Material supplied:
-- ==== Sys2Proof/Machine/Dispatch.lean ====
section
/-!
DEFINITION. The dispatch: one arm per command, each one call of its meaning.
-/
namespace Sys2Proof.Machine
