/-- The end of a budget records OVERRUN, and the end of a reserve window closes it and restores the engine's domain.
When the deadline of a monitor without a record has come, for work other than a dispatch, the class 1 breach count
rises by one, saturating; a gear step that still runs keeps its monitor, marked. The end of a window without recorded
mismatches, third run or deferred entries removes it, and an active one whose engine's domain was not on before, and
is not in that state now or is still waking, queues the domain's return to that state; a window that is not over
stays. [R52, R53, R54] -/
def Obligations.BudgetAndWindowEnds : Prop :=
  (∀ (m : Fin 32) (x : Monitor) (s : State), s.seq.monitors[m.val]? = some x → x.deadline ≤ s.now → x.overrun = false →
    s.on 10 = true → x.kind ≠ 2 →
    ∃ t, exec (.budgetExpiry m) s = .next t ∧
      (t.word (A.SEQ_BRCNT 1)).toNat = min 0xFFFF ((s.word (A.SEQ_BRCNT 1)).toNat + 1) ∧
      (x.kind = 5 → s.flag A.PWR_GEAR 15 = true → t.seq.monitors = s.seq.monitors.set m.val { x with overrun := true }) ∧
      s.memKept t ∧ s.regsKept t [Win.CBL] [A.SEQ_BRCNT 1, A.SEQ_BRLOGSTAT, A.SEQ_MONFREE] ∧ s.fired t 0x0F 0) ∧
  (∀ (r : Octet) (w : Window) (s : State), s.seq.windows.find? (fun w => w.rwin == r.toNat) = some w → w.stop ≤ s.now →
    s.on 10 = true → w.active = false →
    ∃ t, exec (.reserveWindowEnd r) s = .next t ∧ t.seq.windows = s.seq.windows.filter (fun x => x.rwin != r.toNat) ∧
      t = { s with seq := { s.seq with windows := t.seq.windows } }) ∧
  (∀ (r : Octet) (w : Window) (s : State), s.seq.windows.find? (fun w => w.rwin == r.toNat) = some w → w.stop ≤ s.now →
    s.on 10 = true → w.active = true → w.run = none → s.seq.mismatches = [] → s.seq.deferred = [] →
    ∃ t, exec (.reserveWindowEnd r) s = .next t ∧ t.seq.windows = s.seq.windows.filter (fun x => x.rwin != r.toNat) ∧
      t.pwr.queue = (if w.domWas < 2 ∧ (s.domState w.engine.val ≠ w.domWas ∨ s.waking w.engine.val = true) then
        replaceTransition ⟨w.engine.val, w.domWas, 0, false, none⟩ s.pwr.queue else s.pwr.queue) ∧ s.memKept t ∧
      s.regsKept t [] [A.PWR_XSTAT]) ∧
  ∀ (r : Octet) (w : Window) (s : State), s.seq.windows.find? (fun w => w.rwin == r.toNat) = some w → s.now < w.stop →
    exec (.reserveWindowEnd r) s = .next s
---
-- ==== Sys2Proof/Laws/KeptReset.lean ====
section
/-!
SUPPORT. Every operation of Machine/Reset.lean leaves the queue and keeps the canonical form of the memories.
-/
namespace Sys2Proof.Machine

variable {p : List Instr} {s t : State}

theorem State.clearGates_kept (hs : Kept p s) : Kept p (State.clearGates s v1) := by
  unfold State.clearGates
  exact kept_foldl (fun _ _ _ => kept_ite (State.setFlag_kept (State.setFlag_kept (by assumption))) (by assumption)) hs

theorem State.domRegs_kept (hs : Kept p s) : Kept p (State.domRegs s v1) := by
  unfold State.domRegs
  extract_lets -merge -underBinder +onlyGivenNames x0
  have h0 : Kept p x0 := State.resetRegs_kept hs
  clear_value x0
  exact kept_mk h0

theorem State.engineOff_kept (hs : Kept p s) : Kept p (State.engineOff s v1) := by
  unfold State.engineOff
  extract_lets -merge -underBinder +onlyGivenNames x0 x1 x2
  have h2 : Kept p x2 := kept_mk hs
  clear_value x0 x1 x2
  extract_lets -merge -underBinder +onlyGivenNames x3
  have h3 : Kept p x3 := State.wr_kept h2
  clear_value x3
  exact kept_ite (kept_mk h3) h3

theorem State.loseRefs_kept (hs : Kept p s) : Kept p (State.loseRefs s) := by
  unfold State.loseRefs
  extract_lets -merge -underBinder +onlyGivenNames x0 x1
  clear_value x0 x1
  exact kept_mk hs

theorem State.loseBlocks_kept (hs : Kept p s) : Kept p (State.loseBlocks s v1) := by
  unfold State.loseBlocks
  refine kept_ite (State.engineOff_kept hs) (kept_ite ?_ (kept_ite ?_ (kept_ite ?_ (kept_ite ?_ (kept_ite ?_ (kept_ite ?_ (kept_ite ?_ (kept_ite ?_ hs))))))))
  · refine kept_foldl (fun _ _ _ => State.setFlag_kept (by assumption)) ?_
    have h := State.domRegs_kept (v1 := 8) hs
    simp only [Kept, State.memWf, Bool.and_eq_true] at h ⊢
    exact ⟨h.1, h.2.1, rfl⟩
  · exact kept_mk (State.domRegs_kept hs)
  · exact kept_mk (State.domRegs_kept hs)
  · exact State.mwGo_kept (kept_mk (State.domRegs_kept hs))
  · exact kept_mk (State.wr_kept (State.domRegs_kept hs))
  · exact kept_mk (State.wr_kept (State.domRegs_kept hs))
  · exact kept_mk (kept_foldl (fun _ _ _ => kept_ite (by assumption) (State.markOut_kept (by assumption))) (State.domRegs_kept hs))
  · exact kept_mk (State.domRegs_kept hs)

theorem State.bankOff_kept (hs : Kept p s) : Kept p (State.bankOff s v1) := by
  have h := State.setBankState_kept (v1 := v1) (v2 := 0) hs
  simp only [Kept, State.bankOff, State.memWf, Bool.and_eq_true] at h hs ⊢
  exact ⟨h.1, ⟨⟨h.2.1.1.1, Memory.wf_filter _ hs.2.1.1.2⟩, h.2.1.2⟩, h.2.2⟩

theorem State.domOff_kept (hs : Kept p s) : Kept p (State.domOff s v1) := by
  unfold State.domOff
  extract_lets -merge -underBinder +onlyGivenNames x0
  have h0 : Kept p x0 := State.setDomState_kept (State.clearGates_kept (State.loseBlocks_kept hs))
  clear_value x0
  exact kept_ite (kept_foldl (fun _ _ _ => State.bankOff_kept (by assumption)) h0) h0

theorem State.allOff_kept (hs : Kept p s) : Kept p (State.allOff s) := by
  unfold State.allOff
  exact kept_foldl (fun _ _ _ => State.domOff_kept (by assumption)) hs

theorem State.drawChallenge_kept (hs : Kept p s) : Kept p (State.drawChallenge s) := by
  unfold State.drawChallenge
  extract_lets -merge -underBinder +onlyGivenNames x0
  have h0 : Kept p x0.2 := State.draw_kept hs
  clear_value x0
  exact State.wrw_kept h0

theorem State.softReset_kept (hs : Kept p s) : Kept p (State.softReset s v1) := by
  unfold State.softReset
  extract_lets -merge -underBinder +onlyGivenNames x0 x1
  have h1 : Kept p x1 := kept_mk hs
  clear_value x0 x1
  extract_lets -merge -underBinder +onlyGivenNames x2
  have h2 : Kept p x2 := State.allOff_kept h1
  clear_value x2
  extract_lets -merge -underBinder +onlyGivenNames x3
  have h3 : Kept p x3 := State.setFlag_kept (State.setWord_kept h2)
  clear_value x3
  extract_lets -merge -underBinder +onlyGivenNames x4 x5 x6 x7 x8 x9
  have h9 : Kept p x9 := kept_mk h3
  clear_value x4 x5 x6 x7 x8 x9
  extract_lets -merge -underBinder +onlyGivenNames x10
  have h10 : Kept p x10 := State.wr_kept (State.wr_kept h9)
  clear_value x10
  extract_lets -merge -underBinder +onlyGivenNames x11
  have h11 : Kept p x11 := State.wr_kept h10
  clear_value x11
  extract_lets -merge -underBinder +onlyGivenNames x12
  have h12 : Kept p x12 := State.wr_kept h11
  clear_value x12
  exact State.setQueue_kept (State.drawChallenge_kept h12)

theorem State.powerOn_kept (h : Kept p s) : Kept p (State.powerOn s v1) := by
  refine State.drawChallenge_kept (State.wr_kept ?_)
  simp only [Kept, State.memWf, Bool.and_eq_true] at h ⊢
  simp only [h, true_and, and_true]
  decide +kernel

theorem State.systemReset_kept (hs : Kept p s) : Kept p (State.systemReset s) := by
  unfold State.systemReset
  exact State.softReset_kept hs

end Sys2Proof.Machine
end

Task directions:
The lines to return are those in the records above that hold the word "lean".

Written answer:
-- ==== Sys2Proof/Machine/Dispatch.lean ====
-- ==== Sys2Proof/Laws/KeptReset.lean ====
SUPPORT. Every operation of Machine/Reset.lean leaves the queue and keeps the canonical form of the memories.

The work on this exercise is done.